Why does this not add to the Series?

supple ferry May 31, 2019, 4:05 PM

#

@woeful ether , it works for me

In [29]: test = pd.Series([0,1,"test",3])^M
    ...: test.append(pd.Series([4,5,6]))
Out[29]:
0       0
1       1
2    test
3       3
0       4
1       5
2       6
dtype: object

woeful ether May 31, 2019, 4:06 PM

#

wtf..

#

spent hours trying to add something to a series

#

and it doesnt work no matter what I do

#

how can it work for you and not me?

#

rage

supple ferry May 31, 2019, 4:19 PM

#

which version of pandas, python you have

#

?

woeful ether May 31, 2019, 4:20 PM

#

ok nvm im an idiot

#

but latest

daring spindle May 31, 2019, 5:57 PM

#

Are the keggle micro courses a good idea for starting?

#

After that doing some tournaments.

#

To practice.

olive willow May 31, 2019, 6:06 PM

#

sure every kind of practice is good

desert oar May 31, 2019, 6:58 PM

#

what's a micro course?

lapis sequoia May 31, 2019, 7:02 PM

#

You guys are mostly discussing ML algorithms right, and how to implement them....?

desert oar May 31, 2019, 7:02 PM

#

not necessarily, but that's on-topic here

lapis sequoia May 31, 2019, 7:04 PM

#

I am just starting with machine learning, and I cannot understand shit what most of the doubts or messages are here..
People talking about topics I never heard of...

#

How long will it take to be familiar with all these topics?

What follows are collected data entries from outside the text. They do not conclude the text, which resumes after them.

/-- Table index at a level (R307). -/
def walkIndex (va level : Nat) : Nat :=
  match level with
  | 1 => bitsN va 20 12 | 2 => bitsN va 29 21 | 3 => bitsN va 38 30 | _ => bitsN va 56 39

/-- An entry that R310 faults with 0x05 for its bits (R309). -/
def entryBad (level : Nat) (d0 d1 : Word) : Bool :=
  let leaf := bit d0 6
  bits d0 11 8 != 0 || bits d0 63 56 != 0 || (level == 4 && leaf) || (level == 1 && !leaf) || (level != 1 && bit d0 7)
    || (leaf && bits d1 63 25 != 0) || (!leaf && (bits d0 5 1 != 0 || d1 != 0))
    || (level == 1 && bit d0 7 && bits d0 15 12 != 0) || (level == 2 && leaf && bits d0 20 12 != 0)
    || (level == 3 && leaf && bits d0 29 12 != 0)

/-- Page size of a leaf at a level. -/
def leafSize (level : Nat) (d0 : Word) : Nat := if level = 1 then (if bit d0 7 then 1 else 0) else level

/-- DRAM of the walking device (R310). -/
def State.walkOk (s : State) (pa : Nat) : Bool := paDev pa == s.dev && s.dramOk pa

/-- Read entries from a table at a level down to a leaf (R310). -/
def walkN (s : State) (k : CoreId) (region va : Nat) : Nat → Nat → State × Tr
  | 0, _ => (s, .fault 0x05)
  | l + 1, base =>
    let a := base + 16 * walkIndex va (l + 1)
    if s.walkOk base ∧ s.walkOk a then
      let s := s.homeRead a 16 region (some k)
      if s.readBad (paLoc a) 16 then (s, .fault 0x0D)
      else
        let d0 := s.dword (paLoc a)
        let d1 := s.dword (paLoc a + 8)
        if bit d0 0 = false then (s, .absent)
        else if entryBad (l + 1) d0 d1 then (s, .fault 0x05)
        else
          let pa := bits d0 55 12 * 4096
          if bit d0 6 then
            let size := leafSize (l + 1) d0
            if paOnDie pa ∨ s.dlim ≤ paDev pa ∨ bitsN pa 41 36 ≠ 0 then (s, .fault 0x05)
            else
              let e : TlbEntry := ⟨region, va / 2 ^ pageShift size, size, pa, d0, d1⟩
              (s, .ok (pa + va % 2 ^ pageShift size) e)
          else walkN s k region va l pa
    else (s, .fault 0x05)

/-- A walk from ROOT (R308, R310). -/
def State.walk (s : State) (k : CoreId) (region va : Nat) : State × Tr :=
  walkN s k region va 4 (bits (s.regEff region 21) 55 22 * 2 ^ 22)

/-! ### TLBs (R311) -/

/-- An entry that translates an address of a region. -/
def TlbEntry.hits (e : TlbEntry) (region va : Nat) : Bool :=
  e.region == region && e.vpn == va / 2 ^ pageShift e.size
/-- The physical address an entry gives. -/
def TlbEntry.paOf (e : TlbEntry) (va : Nat) : Nat := e.pa + va % 2 ^ pageShift e.size
/-- Put an entry first, replacing the least recently used. -/
def tlbPut (cap : Nat) (l : List TlbEntry) (e : TlbEntry) : List TlbEntry := (e :: l.filter (fun x => x != e)).take cap

/-- Put an entry in a first-level TLB of a core. -/
def State.fillL1 (s : State) (k : CoreId) (exec : Bool) (e : TlbEntry) : State :=
  let x := s.core k
  s.setCore k (if exec then { x with itlb := tlbPut 64 x.itlb e } else { x with dtlb := tlbPut 256 x.dtlb e })
/-- Put an entry in a cluster TLB. -/
def State.fillL2 (s : State) (cl : ClusterId) (e : TlbEntry) : State :=
  let x := s.cluster cl
  s.setCluster cl (if e.size = 3 then { x with tlbBig := tlbPut 512 x.tlbBig e } else { x with tlb := tlbPut 2048 x.tlb e })

/-- A walk from ROOT whose result goes into the TLBs (R311, R313). -/
def State.rewalk (s : State) (k : CoreId) (region va : Nat) (exec : Bool) : State × Tr :=
  match s.walk k region va with
  | (s, .ok pa e) => ((s.fillL2 k.cluster e).fillL1 k exec e, .ok pa e)
  | r => r

/-- Translate an address of a region for a core: first-level TLB, cluster TLB, walk (R311). -/
def State.translate (s : State) (k : CoreId) (region va : Nat) (exec : Bool) : State × Tr :=
  let x := s.core k
  match (if exec then x.itlb else x.dtlb).find? (fun e => e.hits region va) with
  | some e => (s.fillL1 k exec e, .ok (e.paOf va) e)
  | none =>
    let s := s.count k (if exec then 0x0A else 0x09) (some region) 1
    let cl := s.cluster k.cluster
    match (cl.tlb ++ cl.tlbBig).find? (fun e => e.hits region va) with
    | some e => ((s.fillL2 k.cluster e).fillL1 k exec e, .ok (e.paOf va) e)
    | none =>
      let s := s.count k 0x0B (some region) 1
      s.rewalk k region va exec

/-- The permissions of a leaf for an access in a mode (R312). -/
def TlbEntry.allows (e : TlbEntry) (rd wr ex sup : Bool) : Bool :=
  (!rd || bit e.flags 1) && (!wr || bit e.flags 2) && (!ex || bit e.flags 3) && (sup || !bit e.flags 4)
/-- MIG. -/
def TlbEntry.mig (e : TlbEntry) : Bool := bit e.flags 5

/-! ### Parked accesses -/

/-- Destination word of R244: the on-die address of the core. -/
def destPa (d : Word) : Nat := bits d 55 30 * 2 ^ 30
/-- A destination word that names a core by R18 (R244). -/
def State.destOk (s : State) (d : Word) : Bool := s.onDieOk (destPa d)

/-- Hand an active message to the cores it visits, in their order: on this device a copy to each, else one packet with the set of
its destinations, which lie in one cluster (R232, R234, R327). -/
def State.deliverAll (s : State) (pas : List Nat) (m : ActMsg) : State :=
  match pas with
  | [] => s
  | pa :: _ =>
    if paDev pa = s.dev then pas.foldl (fun s p => s.post (.messageArrival (paCoreId p) m)) s
    else s.fabric (.message s.dev (paDev pa) (pas.map paCoreId) m)
/-- Hand an active message to one core. -/
def State.deliver (s : State) (pa : Nat) (m : ActMsg) : State := s.deliverAll [pa] m

/-- The message to the region's pager (R314). -/
def State.pager (s : State) (k : CoreId) (region va kind cat : Nat) (engine : Bool) : State :=
  let n := bits (s.regEff region 21) 63 61
  let d := (s.cluster k.cluster).cwv (cwPGD + n)
  let e := (s.cluster k.cluster).cwv (cwPGE + n)
  if e = 0 ∨ s.destOk d = false ∨ bits d 13 3 ≠ 0 ∨ bits d 29 14 ≠ 0 then s
  else s.deliver (destPa d) <| s.routedMsg k.die
    { typ := 8, rcls := bits d 2 0, colour := 0, region := region, tag := 0, cat := cat, entry := e,
      payload := [word va, word (kind + 4 * engine.toNat), word cat, word (s.corePa k 0), 0, 0], raddr := 0, cv := false,
      cnt := 0, status := 0 }

/-- PARKMAX.CYC of a cluster; values below 256 act as 256 (R322). -/
def State.parkMax (s : State) (cl : ClusterId) : Nat := max 256 (bits ((s.cluster cl).cwv cwPARKMAX) 31 0)

/-- Hold a context at a parked access until its next retry; the lines that came for its instruction are asked for again (R156). -/
def State.parkFor (s : State) (c : CtxId) (va : Word) (kind interval failed : Nat) (tval : Word) (region : Nat) : State :=
  let s := s.fresh
  let s := s.setCtx c { s.ctx c with wait := .parked s.nextId va kind interval failed tval region, rbuf := [], rpois := [] }
  s.after interval (.parkRetry c s.nextId)

/-- An access of the current context meets a not-present page of a region: it parks, or this was a failed retry, of which the one
at the limit raises fault 0x04 with TVAL `tval` (R313 to R315). -/
def State.parkAs (s : State) (va tval : Word) (kind region : Nat) : State :=
  let c := s.cur
  let pm := s.parkMax c.core.cluster
  match s.my.wait with
  | .parked _ va' kind' int failed _ _ =>
    if va' = va ∧ kind' = kind then
      let s := if pm ≤ int then s.pager c.core region va.toNat kind (s.catOf c) false else s
      if (s.basicOf c).plim ≠ 0 ∧ (s.basicOf c).plim ≤ failed + 1 then s.raise 0x04 tval
      else s.parkFor c va kind (min (2 * int) pm) (failed + 1) tval region
    else ((s.count c.core 0x0C (some region) 1).pager c.core region va.toNat kind (s.catOf c) false).parkFor c va kind 256 0 tval
      region
  | _ => ((s.count c.core 0x0C (some region) 1).pager c.core region va.toNat kind (s.catOf c) false).parkFor c va kind 256 0 tval
      region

dense rose May 31, 2019, 7:12 PM

#

You'll never be familiar with all of them tbh

desert oar May 31, 2019, 8:19 PM

#

it takes a long time

#

better to focus on one or two things to start

#

and expand from there

#

a lot of learning new topics involves learning the math

#

so if you are good with math and know the basics, its easier to learn new things

olive willow May 31, 2019, 9:03 PM

#

just a question I'm 14 and am going really fast into data science. but how the hell am I supposed to learn calc and gradient descent for example. For online courses? or ask my teacher

#

because I will have to learn it if I continue on my current pace of learning in like 1 to 2 years

#

to learn ML and neural networks

#

I'm extremely good in math but the vocab is the main problem and that I've to learn it on my own

#

any tips?

void anvil May 31, 2019, 9:12 PM

#

@olive willow you're better off just treating it as a black box for now. Learn vocabulary related to the models and their use and ignore the math for a bit.

olive willow May 31, 2019, 9:12 PM

#

sure yh

#

btw can you give my an example of a vector in code

#

?

void anvil May 31, 2019, 9:12 PM

#

[0,1,2,3]

olive willow May 31, 2019, 9:13 PM

#

just a list

void anvil May 31, 2019, 9:13 PM

#

a vector is a quantity with a magnitude and direction

olive willow May 31, 2019, 9:14 PM

#

how would you write a 2d vector, just two list inside one?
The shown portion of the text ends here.